Budgets and spending. In his first days, Kerry will try to show that the era of big deficits is over. In February, he will introduce a new budget. Even sooner, he may want to work with Republicans to craft budget rules putting the government back on a "pay as you go" basis. Clinton's stand-alone health care reform flopped; Kerry should fold his into an overall budget framework.
National security. Foreign policy is, as George W. Bush would say, "hard work." Kerry has promised to seek allies' help in Iraq; getting their help is another matter. The new president should be just as nervous putting his political fate in the hands of French President Jacques Chirac as in the hands of House Majority Leader Tom DeLay. In 1952, Dwight D. Eisenhower pledged, "I will go to Korea." During the transition, he went -- essentially a khaki photo op. But he cut a deal and ended the war in six months. Kerry, whose Iraq policy might not differ radically from Bush's at this stage, must find a way to display a new approach and honesty.
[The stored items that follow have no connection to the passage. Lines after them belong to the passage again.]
-- ==== Sys2Proof/Certificates/Slice0/Obligations.lean ====
section
/-! DEFINITION. The statements for the provers. Each names the rule of the spec it formalises; the premises `Inv` are the
invariant of Safety.lean (10_state.md R31, R48), which `EveryStepKeepsTheInvariant` shows to hold of every reachable
state. A command's frame is said by giving the whole next state. A buffer stands in a
state as the list of the items below its length register (the model's choice, assumption 3), so a buffer of length 0 is
`[]`. -/

open Sys2Proof Sys2Proof.Machine Sys2Proof.Reference

/-! ## Decoding and stepping -/

/-- 60_exceptions.md R267, R276: the word at the port, when it decodes, is what the step executes, on the state with that
word transferred; with no word the core waits (the port as a list is the model's choice, assumption 1). -/
def Obligations.StepRunsTheCommandAtThePort : Prop :=
  ∀ s : State,
    (∀ w rest i, s.ports.cmds = w :: rest → decode w = .ok i →
      step s = exec i { s with ports := { s.ports with cmds := rest } }) ∧
    (s.ports.cmds = [] → step s = .next s)

/-- 30_encoding.md R76, 60_exceptions.md R265, R268: a word that is no command raises IllegalCommand, and on a halted core
is answered like every other word. -/
def Obligations.IllegalWordRaisesIllegalCommand : Prop :=
  ∀ (s : State) (w : Word) (rest : List Word), s.ports.cmds = w :: rest → isCommandWord w = false →
    (s.halt = 0#1 → step s = .next (errorState { s with ports := { s.ports with cmds := rest } } 4)) ∧
    (s.halt = 1#1 → step s = .next { s with ports := { cmds := rest, rsps := s.ports.rsps ++ [0x30000000#32] } })

/-- 30_encoding.md R71, R72: every command is read back from its word, with every operand. -/
def Obligations.DecodeInvertsEncode : Prop :=
  ∀ i : Instr, i.wellFormed = true → decode (encode i) = .ok i

/-- 30_encoding.md R76, R77: a word that decodes is the one word of a well-formed command; no bit is ignored. -/
def Obligations.EveryCommandHasOneWord : Prop :=
  ∀ (w : Word) (i : Instr), decode w = .ok i → i.wellFormed = true ∧ encode i = w

/-- 30_encoding.md R75: the words that decode are exactly those that match a row of the opcode map. -/
def Obligations.CommandWordsAreTheOpcodeMap : Prop :=
  ∀ w : Word, (∃ i, decode w = .ok i) ↔ isCommandWord w = true

/-- 30_encoding.md R79 and 95_test_vectors.md V28: words written out by the spec. -/
def Obligations.WordsOfTheSpecDecode : Prop :=
  decode 0x100053CA#32 = .ok (.gfmul 0x53#8 0xCA#8) ∧ decode 0x2000000A#32 = .ok (.rsinit 10#16) ∧
  decode 0x33000001#32 = .ok (.seg .numeric) ∧ decode 0x4081A000#32 = .ok (.vsel .quartile 1#6 40#6) ∧
  decode 0x62000003#32 = .ok (.mask false 3#3) ∧ decode 0x7041A008#32 = .ok (.encode .medium 1#6 40#6 true 0#3) ∧
  decode 0x34FF0002#32 = .ok (.getseg 255#8 2#16) ∧ decode 0x62000009#32 = .error .autoWithMask

/-! ## Reset, errors, halting -/

/-- 70_reset_and_hazards.md R290: after reset every scalar register is 0. -/
def Obligations.ResetZeroesEveryScalarRegister : Prop :=
  scalarRegisters State.reset = List.replicate 18 0

/-- 10_state.md R31, R48: the invariant holds after reset. -/
def Obligations.ResetMeetsTheInvariant : Prop := State.reset.Inv

/-- 10_state.md R31, R48: every step keeps the invariant. -/
def Obligations.EveryStepKeepsTheInvariant : Prop :=
  ∀ s t : State, s.Inv → step s = .next t → t.Inv

/-- 60_exceptions.md R264: with the tables of the spec no internal check fails, so no step halts a running core whose state
meets the invariant. -/
def Obligations.NoStepHaltsARunningCore : Prop :=
  ∀ s t : State, s.Inv → s.halt = 0#1 → step s = .next t → t.halt = 0#1

/-- 60_exceptions.md R268: while `HALT` = 1 a step on any word but `RESET` and `GETR`, legal or not, answers 0x30000000 and
changes nothing, and `RESET` and `GETR` are executed. -/
def Obligations.HaltedCoreAnswersInternalInvariant : Prop :=
  ∀ (s : State) (w : Word) (rest : List Word), s.halt = 1#1 → s.ports.cmds = w :: rest →
    let s1 := { s with ports := { s.ports with cmds := rest } }
    (w ≠ 0x01000000#32 → w &&& 0xFFFF0000#32 ≠ 0x02000000#32 →
      step s = .next { s1 with ports := portsAfter s1 0x30000000#32 }) ∧
    (w = 0x01000000#32 → step s = exec .reset s1) ∧
    (∀ sel : BitVec 16, w = 0x02000000#32 ||| sel.setWidth 32 → step s = exec (.getr sel) s1)

/-- 30_encoding.md R70, R73, 60_exceptions.md R266: every command, in every state, ends with one response word; either it
succeeds, with status 0, and leaves the error record alone (`RESET` apart), or it is one of the three errors a command can
raise and changes nothing but the error record, or the core is halted and nothing changes. -/
def Obligations.EveryCommandAnswersOnce : Prop :=
  ∀ (i : Instr) (s : State), ∃ t w, exec i s = .next t ∧ t.ports = portsAfter s w ∧ zeroField w = 0 ∧
    ((statusOf w = 0 ∧ (i ≠ .reset → t.eflags = s.eflags ∧ t.halt = s.halt)) ∨
     (∃ code, (code = 1 ∨ code = 2 ∨ code = 3) ∧ w = errResponse code ∧ t = errorState s code) ∨
     (s.halt = 1#1 ∧ w = 0x30000000#32 ∧ t = { s with ports := portsAfter s w }))

/-- 10_state.md R23, R24: a word that ends with an error sets the bit of its kind in `EFLAGS` and leaves the others, one that
ends without an error changes none, InternalInvariant and nothing else sets `HALT`, and only `RESET` clears them. The
premise is R48's last row. -/
def Obligations.FlagsAndHaltRecordErrors : Prop :=
  ∀ (s t : State) (w : Word) (rest : List Word), (s.halt = 1#1 → s.eflags.getLsbD 2 = true) →
    s.ports.cmds = w :: rest → step s = .next t →
    ∃ r, t.ports = { cmds := rest, rsps := s.ports.rsps ++ [r] } ∧ statusOf r ≤ 4 ∧
      (w ≠ 0x01000000#32 →
        (statusOf r = 0 → t.eflags = s.eflags) ∧
        (statusOf r ≠ 0 → t.eflags = s.eflags ||| BitVec.ofNat 4 (2 ^ (statusOf r - 1))) ∧
        (t.halt = 1#1 ↔ s.halt = 1#1 ∨ statusOf r = 3)) ∧
      (w = 0x01000000#32 → r = 0#32 ∧ t.eflags = 0#4 ∧ t.halt = 0#1)

/-- 60_exceptions.md R264: what each internal check answers where it fails; no state of the invariant comes here. -/
def Obligations.FailedInternalChecksHaltTheCore : Prop :=
  ∀ s : State, s.halt = 0#1 →
    (s.pipe.stage = 1#3 →
      8 * dataCodewords specConfig s.pipe.ver.toNat (levelOfBits s.pipe.ecl) < (streamOf specConfig (segmentsOf s.pipe) s.pipe.ver.toNat).length →
      exec .asm s = .next (errorState s 3)) ∧
    (s.pipe.stage = 2#3 → s.pipe.dlen.toNat ≠ dataCodewords specConfig s.pipe.ver.toNat (levelOfBits s.pipe.ecl) →
      exec .ilv s = .next (errorState s 3)) ∧
    (s.pipe.stage = 4#3 →
      ((dataPositions s.pipe.size.toNat s.pipe.func).length < 8 * s.pipe.olen.toNat ∨
        8 * s.pipe.olen.toNat + 7 < (dataPositions s.pipe.size.toNat s.pipe.func).length) →
      exec .place s = .next (errorState s 3))

/-- 46_encode_and_system.md R243, 10_state.md R47: `RESET`, in every state, halted or not, gives every register its reset
value, 0, as the `rst` input does, and answers 0. -/
def Obligations.ResetCommandRestoresTheResetState : Prop :=
  encode .reset = 0x01000000#32 ∧
  ∀ s : State, exec .reset s = .next { State.reset with ports := portsAfter s (okResponse 0) } ∧
    exec .reset s = .next { hardReset s with ports := portsAfter s (okResponse 0) } ∧
    scalarRegisters (hardReset s) = List.replicate 18 0

/-- 46_encode_and_system.md R244, 10_state.md R49: `GETR`, in every state, halted or not. -/
def Obligations.GetrReadsTheSelectedRegister : Prop :=
  ∀ (s : State) (sel : BitVec 16), encode (.getr sel) = 0x02000000#32 ||| sel.setWidth 32 ∧
    (∀ v, (scalarRegisters s)[sel.toNat]? = some v →
      exec (.getr sel) s = .next { s with ports := portsAfter s (okResponse v) }) ∧
    (17 < sel.toNat → exec (.getr sel) s = .next (errorState s 1))

/-! ## Whole-machine rules -/

/-- 10_state.md R20: no state is shared between units. A command writes no register or buffer of a unit it does not belong
to, and what it leaves in its own unit, and answers, depends on that unit and `HALT` alone. -/
def Obligations.UnitsShareNoState : Prop :=
  ∀ (i : Instr) (s t : State), exec i s = .next t →
    (writesGf i = false → t.res = s.res) ∧ (writesRs i = false → t.rs = s.rs) ∧ (writesPipe i = false → t.pipe = s.pipe) ∧
    ∀ s' t' : State, exec i s' = .next t' → s'.halt = s.halt →
      (writesGf i = true → s'.res = s.res →
        t'.res = t.res ∧ ∃ w, t.ports = portsAfter s w ∧ t'.ports = portsAfter s' w) ∧
      (isRsCommand i = true → s'.rs = s.rs →
        t'.rs = t.rs ∧ ∃ w, t.ports = portsAfter s w ∧ t'.ports = portsAfter s' w) ∧
      (isPipeCommand i = true → s'.pipe = s.pipe →
        t'.pipe = t.pipe ∧ t'.halt = t.halt ∧ ∃ w, t.ports = portsAfter s w ∧ t'.ports = portsAfter s' w)

/-- 20_memory.md R59: a `GET` command leaves the whole state as it was, unless it is refused, which sets bit `IA` of `EFLAGS`
and changes nothing else; so it changes no answer of another read, that of `GETR 0` after a refusal apart. -/
def Obligations.ReadsHaveNoSideEffects : Prop :=
  ∀ (i : Instr) (s : State), isRead i = true →
    ((∃ w, exec i s = .next { s with ports := portsAfter s w }) ∨ exec i s = .next (errorState s 1)) ∧
    ∀ (j : Instr) (t a b : State) (w : Word), isRead j = true → exec i s = .next t → exec j s = .next a →
      exec j t = .next b → (j ≠ .getr 0#16 ∨ t.eflags = s.eflags) → a.ports = portsAfter s w → b.ports = portsAfter t w

/-- 10_state.md R33: a command leaves `STAGE`, or advances it by one from the one value it needs, or is `ENCODE` from 0 to 6;
only `NEWSYM` and `RESET` move it back. -/
def Obligations.StageAdvancesInOrder : Prop :=
  ∀ (i : Instr) (s t : State), exec i s = .next t →
    t.pipe.stage = s.pipe.stage ∨ (t.pipe.stage = 0#3 ∧ (i = .newsym ∨ i = .reset)) ∨
    (s.pipe.stage = 0#3 ∧ t.pipe.stage = 1#3 ∧ ∃ e lo hi, i = .vsel e lo hi) ∨
    (s.pipe.stage = 1#3 ∧ t.pipe.stage = 2#3 ∧ i = .asm) ∨ (s.pipe.stage = 2#3 ∧ t.pipe.stage = 3#3 ∧ i = .ilv) ∨
    (s.pipe.stage = 3#3 ∧ t.pipe.stage = 4#3 ∧ i = .fnpat) ∨ (s.pipe.stage = 4#3 ∧ t.pipe.stage = 5#3 ∧ i = .place) ∨
    (s.pipe.stage = 5#3 ∧ t.pipe.stage = 6#3 ∧ ∃ a m, i = .mask a m) ∨
    (s.pipe.stage = 0#3 ∧ t.pipe.stage = 6#3 ∧ ∃ e lo hi a m, i = .encode e lo hi a m)

/-- 46_encode_and_system.md R245: at `STAGE` = 6 no command but `NEWSYM` and `RESET` changes the symbol, or anything of the
PIPE unit. -/
def Obligations.FinishedSymbolIsImmutable : Prop :=
  ∀ (i : Instr) (s t : State), s.pipe.stage = 6#3 → i ≠ .newsym → i ≠ .reset → exec i s = .next t → t.pipe = s.pipe

/-- 10_state.md R35: stored segments are never changed; a command appends or leaves them, `NEWSYM` and `RESET` apart. -/
def Obligations.StoredSegmentsAreImmutable : Prop :=
  ∀ (i : Instr) (s t : State), s.pipe.Inv → i ≠ .newsym → i ≠ .reset → exec i s = .next t →
    ∃ more, t.pipe.segs = s.pipe.segs ++ more

/-- 70_reset_and_hazards.md R292: from the reset state, or after `NEWSYM` from any state that is not halted, the same command
words give the same PIPE state; and the same responses, when no command among them answers from a register that `NEWSYM`
leaves as it was (this reading of "the same responses" is assumption 13). -/
def Obligations.SameCommandsGiveTheSameSymbol : Prop :=
  ∀ (s u : State) (ws : List Word) (k : Nat), s.halt = 0#1 → exec .newsym s = .next u →
    ∃ t1 t2 : State,
      Host.Core.run Sys2Proof.core k { State.reset with ports := { cmds := ws, rsps := [] } } = .next t1 ∧
      Host.Core.run Sys2Proof.core k { u with ports := { u.ports with cmds := ws } } = .next t2 ∧
      t1.pipe = t2.pipe ∧ t1.halt = t2.halt ∧
      ((∀ w ∈ ws, ∀ i, decode w = .ok i → answersAlike i = true) →
        t2.ports.rsps = u.ports.rsps ++ t1.ports.rsps)

/-- 70_reset_and_hazards.md R296: a command of the RS unit and one of the PIPE unit give the same state in either order, the
order of their two responses apart. -/
def Obligations.RsAndPipeCommandsCommute : Prop :=
  ∀ (i j : Instr) (s : State), s.Inv → s.halt = 0#1 → isRsCommand i = true → isPipeCommand j = true →
    ∃ a b c d : State, exec i s = .next a ∧ exec j a = .next b ∧ exec j s = .next c ∧ exec i c = .next d ∧
      b.eflags = d.eflags ∧ b.halt = d.halt ∧ b.res = d.res ∧ b.rs = d.rs ∧ b.pipe = d.pipe

/-! ## GF unit -/

/-- 40_gf_arithmetic.md R100, R103: `GFMUL` stores and answers the product of the two polynomials reduced by 0x11D. -/
def Obligations.GfmulIsTheFieldProduct : Prop :=
  ∀ (s : State) (x y : Byte),
    encode (.gfmul x y) = 0x10000000#32 ||| (x.setWidth 32 <<< 8) ||| y.setWidth 32 ∧
    (s.halt = 0#1 → exec (.gfmul x y) s =
      .next { s with res := fieldProduct x y, ports := portsAfter s (okResponse (fieldProduct x y).toNat) })

/-- 40_gf_arithmetic.md R102: the laws of `gf_mul`. -/
def Obligations.FieldLaws : Prop :=
  (∀ a b : Byte, gfMul a b = gfMul b a) ∧ (∀ a : Byte, gfMul a 0#8 = 0#8 ∧ gfMul 0#8 a = 0#8) ∧
  (∀ a : Byte, gfMul a 1#8 = a ∧ gfMul 1#8 a = a) ∧ (∀ a b c : Byte, gfMul (gfMul a b) c = gfMul a (gfMul b c)) ∧
  (∀ a b c : Byte, gfMul a (b ^^^ c) = gfMul a b ^^^ gfMul a c) ∧
  (∀ a b : Byte, gfMul a b = 0#8 → a = 0#8 ∨ b = 0#8) ∧
  (∀ a : Byte, gfMul a 2#8 = (a <<< 1) ^^^ (if a.getLsbD 7 then 0x1D#8 else 0#8)) ∧
  (∀ a : Byte, a ≠ 0#8 → ∃ i, i < 255 ∧ Nat.iterate (fun p => gfMul p 2#8) i 1#8 = a) ∧
  (∀ i j, i < 255 → j < 255 → Nat.iterate (fun p => gfMul p 2#8) i 1#8 = Nat.iterate (fun p => gfMul p 2#8) j 1#8 → i = j) ∧
  Nat.iterate (fun p => gfMul p 2#8) 255 1#8 = 1#8

/-! ## RS unit -/

/-- 41_reed_solomon.md R110, R114: `RSINIT` holds the coefficients of (x − 2^0)·…·(x − 2^(d−1)) without the leading 1, and
refuses a degree outside 1 to 255. -/
def Obligations.RsinitHoldsTheDivisorPolynomial : Prop :=
  ∀ (s : State) (idx : BitVec 16), encode (.rsinit idx) = 0x20000000#32 ||| idx.setWidth 32 ∧
    (s.halt = 0#1 → 1 ≤ idx.toNat → idx.toNat ≤ 255 →
      ∃ c, divisorPolynomial idx.toNat = 1#8 :: c ∧ c.length = idx.toNat ∧
        exec (.rsinit idx) s =
          .next { s with
            rs := { s.rs with div := c, deg := BitVec.ofNat 8 idx.toNat, gv := 1#1, elen := 0#8, ebuf := [] }
            ports := portsAfter s (okResponse idx.toNat) }) ∧
    (s.halt = 0#1 → (idx.toNat < 1 ∨ 255 < idx.toNat) → exec (.rsinit idx) s = .next (errorState s 1))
A real uniter. Kerry needs to find Republicans with whom he can work, and fast. He could probably win bipartisan support for more money for homeland security. And he could appoint a Republican to a senior cabinet post higher than, say, transportation secretary. After the 1995 government shutdown, the Clinton impeachment and Bush's strategy of playing to his base, maybe -- just maybe -- legislative gladiators are exhausted.
None of this adds up to a Rooseveltian 100 days. But Kerry has a real chance to put his stamp on the presidency and give the country the "fresh start" promised by his campaign posters. Memorable presidents are those who boldly break with their predecessors. And as the adage goes, for presidents as for prom dates, "You only have one chance to make a first impression."